Sounds like a disease!

 

A woman’s identity and significance throughout history has been wrapped up in her ability to conceive and bear children. For women unable to have children in our times, the emotional pain can be excruciating. Yet for women in Ruth and Naomi’s culture, infertility could prove disastrous.

 

“The barren woman joins the widow in the margins of society…displacement is a sure short road to poverty - or worse,” writes Carolyn James.

 

While society worked against the childless woman, God kept busy helping them. He left us with stories of women who chose not to cave in to the stigma of barrenness - women God used beautifully to bring honor to Himself.

 

Is there an area of your life that feels barren? Unfruitful? Like a failure? Search out the stories of these “holy women from…former times…who hoped in God.” Watch their stories unfold in fruitfulness as they relied on Him alone to use the brokenness of their lives to bring His story to a hurting world.

 

Sarah........Genesis 11v30

Hannah.......1 Samuel 1v2

Rebekah......Genesis 25v20, 26

Rachel.......Genesis 30v1, 22

Elizabeth....Luke 1v7

 

 

 

 

Words

Bo: “And he went into her.”

This simple word holds a world of implications. It is the fourth most frequently used verb in the Old Testament, generally meaning to go or enter or arrive.

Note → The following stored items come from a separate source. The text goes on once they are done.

-- ==== Sys2Proof/Laws/Excitation.lean ====
section
/-! SUPPORT. What the operations on `EXC` do: `LTSYN`, `HISTSHIFT` and `APCMADD`, each said once for
every sample, with the samples left alone. -/

namespace Sys2Proof.Machine

/-- All `LTSYN` does: only `EXC` changes (R111). -/
theorem ltsyn_frame (s : State) (k : Fin 4) (lag : Nat) (g : BitVec 16) :
    ∃ e, s.ltsyn k lag g = { s with exc := e } := by
  refine forUp_induct (fun _ t => ∃ e, t = { s with exc := e }) 40 _ s ⟨s.exc, rfl⟩ ?_
  rintro _ _ _ ⟨e, rfl⟩
  exact ⟨_, rfl⟩

/-- What `LTSYN` leaves in each sample: the subframe's forty samples are the scaled samples of the window
as it was before, since the window ends below the subframe (R47, R111). -/
theorem ltsyn_excAt (s : State) (k : Fin 4) (lag : Nat) (g : BitVec 16) (a : Fin 280) :
    (s.ltsyn k lag g).excAt a =
      if _h : 120 + 40 * k.val ≤ a.val ∧ a.val < 160 + 40 * k.val then
        wrap16 (roundMul g.toNat (s.excAt ⟨a.val - clampLag lag, by omega⟩))
      else s.excAt a := by
  have hlo := le_clampLag lag
  have hhi := clampLag_le lag
  have key : ∀ a : Fin 280, (s.ltsyn k lag g).excAt a =
      if h : 120 + 40 * k.val ≤ a.val ∧ a.val < 120 + 40 * k.val + 40 then
        wrap16 (roundMul g.toNat (s.excAt ⟨a.val - clampLag lag, by omega⟩))
      else s.excAt a := by
    refine forUp_induct (fun m t => ∀ a : Fin 280, t.excAt a =
      if h : 120 + 40 * k.val ≤ a.val ∧ a.val < 120 + 40 * k.val + m then
        wrap16 (roundMul g.toNat (s.excAt ⟨a.val - clampLag lag, by omega⟩))
      else s.excAt a) 40 _ s ?_ ?_
    · intro a; rw [dif_neg (by omega)]
    · intro m hm t ht a
      have hread : t.excAt (readPos k lag m hm) = s.excAt (readPos k lag m hm) := by
        rw [ht, dif_neg (by simp only [readPos]; omega)]
      rw [excAt_setExc, hread, ht]
      by_cases ha : writePos k m hm = a
      · subst ha
        rw [if_pos rfl, dif_pos (by simp only [writePos]; omega), wrap16_wrap16]
        congr 2
      · have : a.val ≠ 120 + 40 * k.val + m := fun e => ha (Fin.ext (by simp only [writePos]; omega))
        rw [if_neg ha]
        by_cases hin : 120 + 40 * k.val ≤ a.val ∧ a.val < 120 + 40 * k.val + m
        · rw [dif_pos hin, dif_pos (by omega)]
        · rw [dif_neg hin, dif_neg (by omega)]
  rw [key a]
  by_cases hin : 120 + 40 * k.val ≤ a.val ∧ a.val < 160 + 40 * k.val
  · rw [dif_pos hin, dif_pos (by omega)]
  · rw [dif_neg hin, dif_neg (by omega)]

/-- All `HISTSHIFT` does: only `EXC` changes (R130). -/
theorem histshift_frame (s : State) : ∃ e, s.histshift = { s with exc := e } := by
  refine forUp_induct (fun _ t => ∃ e, t = { s with exc := e }) 120 _ s ⟨s.exc, rfl⟩ ?_
  rintro _ _ _ ⟨e, rfl⟩
  exact ⟨_, rfl⟩

/-- What `HISTSHIFT` leaves in each sample (R130). -/
theorem histshift_excAt (s : State) (a : Fin 280) :
    s.histshift.excAt a = if h : a.val < 120 then s.excAt ⟨160 + a.val, by omega⟩ else s.excAt a := by
  refine forUp_induct (fun m t => ∀ a : Fin 280, t.excAt a =
    if h : a.val < 120 ∧ a.val < m then s.excAt ⟨160 + a.val, by omega⟩ else s.excAt a) 120 _ s ?_ ?_ a |>.trans ?_
  · intro a; rw [dif_neg (by omega)]
  · intro m hm t ht a
    have hread : t.excAt ⟨160 + m, by omega⟩ = s.excAt ⟨160 + m, by omega⟩ := by
      rw [ht, dif_neg (by simp only; omega)]
    rw [excAt_setExc, hread, ht]
    by_cases ha : (⟨m, by omega⟩ : Fin 280) = a
    · subst ha
      rw [if_pos rfl, dif_pos (by simp only; omega)]
      exact wrap16_of_fits (excAt_range _ _).1 (excAt_range _ _).2
    · have : a.val ≠ m := fun e => ha (Fin.ext e.symm)
      rw [if_neg ha]
      by_cases hin : a.val < 120 ∧ a.val < m
      · rw [dif_pos hin, dif_pos (by omega)]
      · rw [dif_neg hin, dif_neg (by omega)]
  · by_cases hin : a.val < 120
    · rw [dif_pos hin, dif_pos (by omega)]
    · rw [dif_neg hin, dif_neg (by omega)]

/-- Two pulses of one subframe never land on the same sample (R119). -/
theorem pulsePos_ne (k : Fin 4) (o : BitVec 2) {i j : Nat} (hi : i < 13) (hj : j < 13) (h : i ≠ j) :
    pulsePos k o i hi ≠ pulsePos k o j hj := by
  intro e
  have := congrArg Fin.val e
  simp only [pulsePos] at this
  omega

/-- The number of frame bits the first j pulses of subframe k take (R66). -/
def pulseBits (m : Mode) (k : Fin 4) : Nat → Nat
  | 0 => 0
  | j + 1 => pulseBits m k j + if h : j < 13 then (apcmBits m k ⟨j, h⟩).val else 0

theorem pulseBits_succ (m : Mode) (k : Fin 4) {j : Nat} (h : j < 13) :
    pulseBits m k (j + 1) = pulseBits m k j + (apcmBits m k ⟨j, h⟩).val := by
  simp [pulseBits, h]

/-- The bits of the first j pulses are among those of more pulses. -/
theorem pulseBits_mono (m : Mode) (k : Fin 4) {i j : Nat} (h : i ≤ j) : pulseBits m k i ≤ pulseBits m k j := by
  induction h with
  | refl => exact Nat.le_refl _
  | step _ ih => exact Nat.le_trans ih (Nat.le_add_right _ _)

/-- All one pulse can do (R116): it reads its field at the cursor, writes one sample, advances the
cursor. -/
theorem apcmPulse_eq_some {k : Fin 4} {o : BitVec 2} {m j : Nat} {h : j < 13} {s t : State} :
    apcmPulse k o m j h s = some t ↔
      ∃ x, readBits s.frameIn (s.params.padLead.bits + s.bitpos) (apcmBits s.cfgMode k ⟨j, h⟩) = some x ∧
        t = { s.setExc (pulsePos k o j h)
                (wrap16 (s.excAt (pulsePos k o j h) + s.dequant m (apcmBits s.cfgMode k ⟨j, h⟩) x)) with
              bitpos := s.bitpos + (apcmBits s.cfgMode k ⟨j, h⟩).val } := by
  simp only [apcmPulse, State.getBits, Option.map_map, Option.map_eq_some_iff]
  constructor
  · rintro ⟨x, hx, rfl⟩; exact ⟨x, hx, rfl⟩
  · rintro ⟨x, hx, rfl⟩; exact ⟨x, hx, rfl⟩

/-- What the first j pulses leave: each pulse done is in its sample, every other sample is as before
(R115, R116). -/
structure PulsesDone (s : State) (k : Fin 4) (o : BitVec 2) (m n : Nat) (t : State) : Prop where
  /-- Only `EXC` and `BITPOS` change. -/
  frame : ∃ e, t = { s with exc := e, bitpos := s.bitpos + pulseBits s.cfgMode k n }
  /-- Each pulse done reads its field at its own position and is added into its sample. -/
  pulse : ∀ j (h : j < 13), j < n → ∃ x,
    readBits s.frameIn (s.params.padLead.bits + (s.bitpos + pulseBits s.cfgMode k j))
      (apcmBits s.cfgMode k ⟨j, h⟩) = some x ∧
    t.excAt (pulsePos k o j h) =
      wrap16 (s.excAt (pulsePos k o j h) + s.dequant m (apcmBits s.cfgMode k ⟨j, h⟩) x)
  /-- Every other sample is as before. -/
  rest : ∀ a, (∀ j (h : j < 13), j < n → a ≠ pulsePos k o j h) → t.excAt a = s.excAt a

/-- One more pulse. -/
theorem PulsesDone.next {s : State} {k : Fin 4} {o : BitVec 2} {m n : Nat} {h : n < 13} {t u : State}
    (done : PulsesDone s k o m n t) (hu : apcmPulse k o m n h t = some u) :
    PulsesDone s k o m (n + 1) u := by
  obtain ⟨x, hx, rfl⟩ := apcmPulse_eq_some.mp hu
  have here : t.excAt (pulsePos k o n h) = s.excAt (pulsePos k o n h) :=
    done.rest _ fun j hj hlt => pulsePos_ne k o h hj (by omega)
  obtain ⟨e, rfl⟩ := done.frame
  refine ⟨⟨_, by rw [pulseBits_succ _ _ h, ← Nat.add_assoc]; rfl⟩, ?_, ?_⟩
  · intro j hj hlt
    by_cases hjn : j = n
    · subst hjn
      refine ⟨x, hx, ?_⟩
      exact (excAt_setExc_self _ _ _).trans (by rw [wrap16_wrap16, here]; rfl)
    · obtain ⟨y, hy, hval⟩ := done.pulse j hj (by omega)
      exact ⟨y, hy, (excAt_setExc_of_ne _ _ (pulsePos_ne k o h hj (Ne.symm hjn))).trans hval⟩
  · intro a ha
    exact (excAt_setExc_of_ne _ _ (Ne.symm (ha n h (Nat.lt_succ_self n)))).trans
      (done.rest a fun j hj hlt => ha j hj (by omega))

/-- All the thirteen pulses can do. -/
theorem pulses_done {s u : State} {k : Fin 4} {o : BitVec 2} {m : Nat}
    (h : forUpM 13 (fun j h => apcmPulse k o m j h) s = some u) : PulsesDone s k o m 13 u :=
  forUpM_some (fun n t => PulsesDone s k o m n t) 13 _ s u h
    ⟨⟨s.exc, rfl⟩, fun _ _ h => absurd h (Nat.not_lt_zero _), fun _ _ => rfl⟩
    fun _ _ _ _ done hu => done.next hu

/-- Enough bits: the thirteen pulses are read and added (R61, R116). -/
theorem exists_pulses {s : State} {k : Fin 4} {o : BitVec 2} {m : Nat}
    (h : s.params.padLead.bits + s.bitpos + pulseBits s.cfgMode k 13 ≤ 8 * s.frameIn.length) :
    ∃ u, forUpM 13 (fun j h => apcmPulse k o m j h) s = some u ∧ PulsesDone s k o m 13 u := by
  refine forUpM_induct (fun n t => PulsesDone s k o m n t) 13 _ s
    ⟨⟨s.exc, rfl⟩, fun _ _ h => absurd h (Nat.not_lt_zero _), fun _ _ => rfl⟩ ?_
  intro n hn t done
  have hmono := pulseBits_mono s.cfgMode k (show n + 1 ≤ 13 by omega)
  rw [pulseBits_succ _ _ hn] at hmono
  obtain ⟨e, he⟩ := done.frame
  obtain ⟨x, hx, -⟩ := exists_readBits (bytes := t.frameIn)
    (p := t.params.padLead.bits + t.bitpos) (n := (apcmBits t.cfgMode k ⟨n, hn⟩).val)
    (by subst he; simp only; omega)
  have hu := apcmPulse_eq_some (o := o) (m := m).mpr ⟨x, hx, rfl⟩
  exact ⟨_, hu, done.next hu⟩

/-- All `APCMADD` can do where it completes (R116). -/
theorem apcmadd_eq_some {s u : State} {k : Fin 4} {o : BitVec 2} (h : s.apcmadd k o = some u) :
    ∃ m, readBits s.frameIn (s.params.padLead.bits + s.bitpos) 6 = some m ∧
      PulsesDone { s with bitpos := s.bitpos + 6 } k o m 13 u := by
  obtain ⟨⟨m, t⟩, hm, hu⟩ := Option.bind_eq_some_iff.mp h
  obtain ⟨hr, rfl⟩ := getBits_eq_some.mp hm
  exact ⟨m, hr, pulses_done hu⟩

/-- `APCMADD` completes where the frame holds its bits (R61, R116). -/
theorem exists_apcmadd {s : State} (k : Fin 4) (o : BitVec 2)
    (h : s.params.padLead.bits + s.bitpos + 6 + pulseBits s.cfgMode k 13 ≤ 8 * s.frameIn.length) :
    ∃ u, s.apcmadd k o = some u := by
  obtain ⟨m, -, -, hm⟩ := exists_getBits (s := s) (n := 6) (by omega)
  obtain ⟨u, hu, -⟩ := exists_pulses (s := { s with bitpos := s.bitpos + 6 }) (k := k) (o := o) (m := m)
    (by simp only; omega)
  exact ⟨u, by rw [State.apcmadd, hm]; exact hu⟩

end Sys2Proof.Machine
end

With just one added preposition it takes on the meaning found in our reading and used frequently through out the biblical narrative: to have sexual intercourse.

 

God leaves very little to our imaginations. No fading lights or subtle hints. The Hebrew Bible would not qualify for a G-rating. Boaz drew Ruth away from the well-meaning crowd, took her to his home, and loved her as a man loves a woman. And from that love comes the lineage of our Lord Jesus Christ.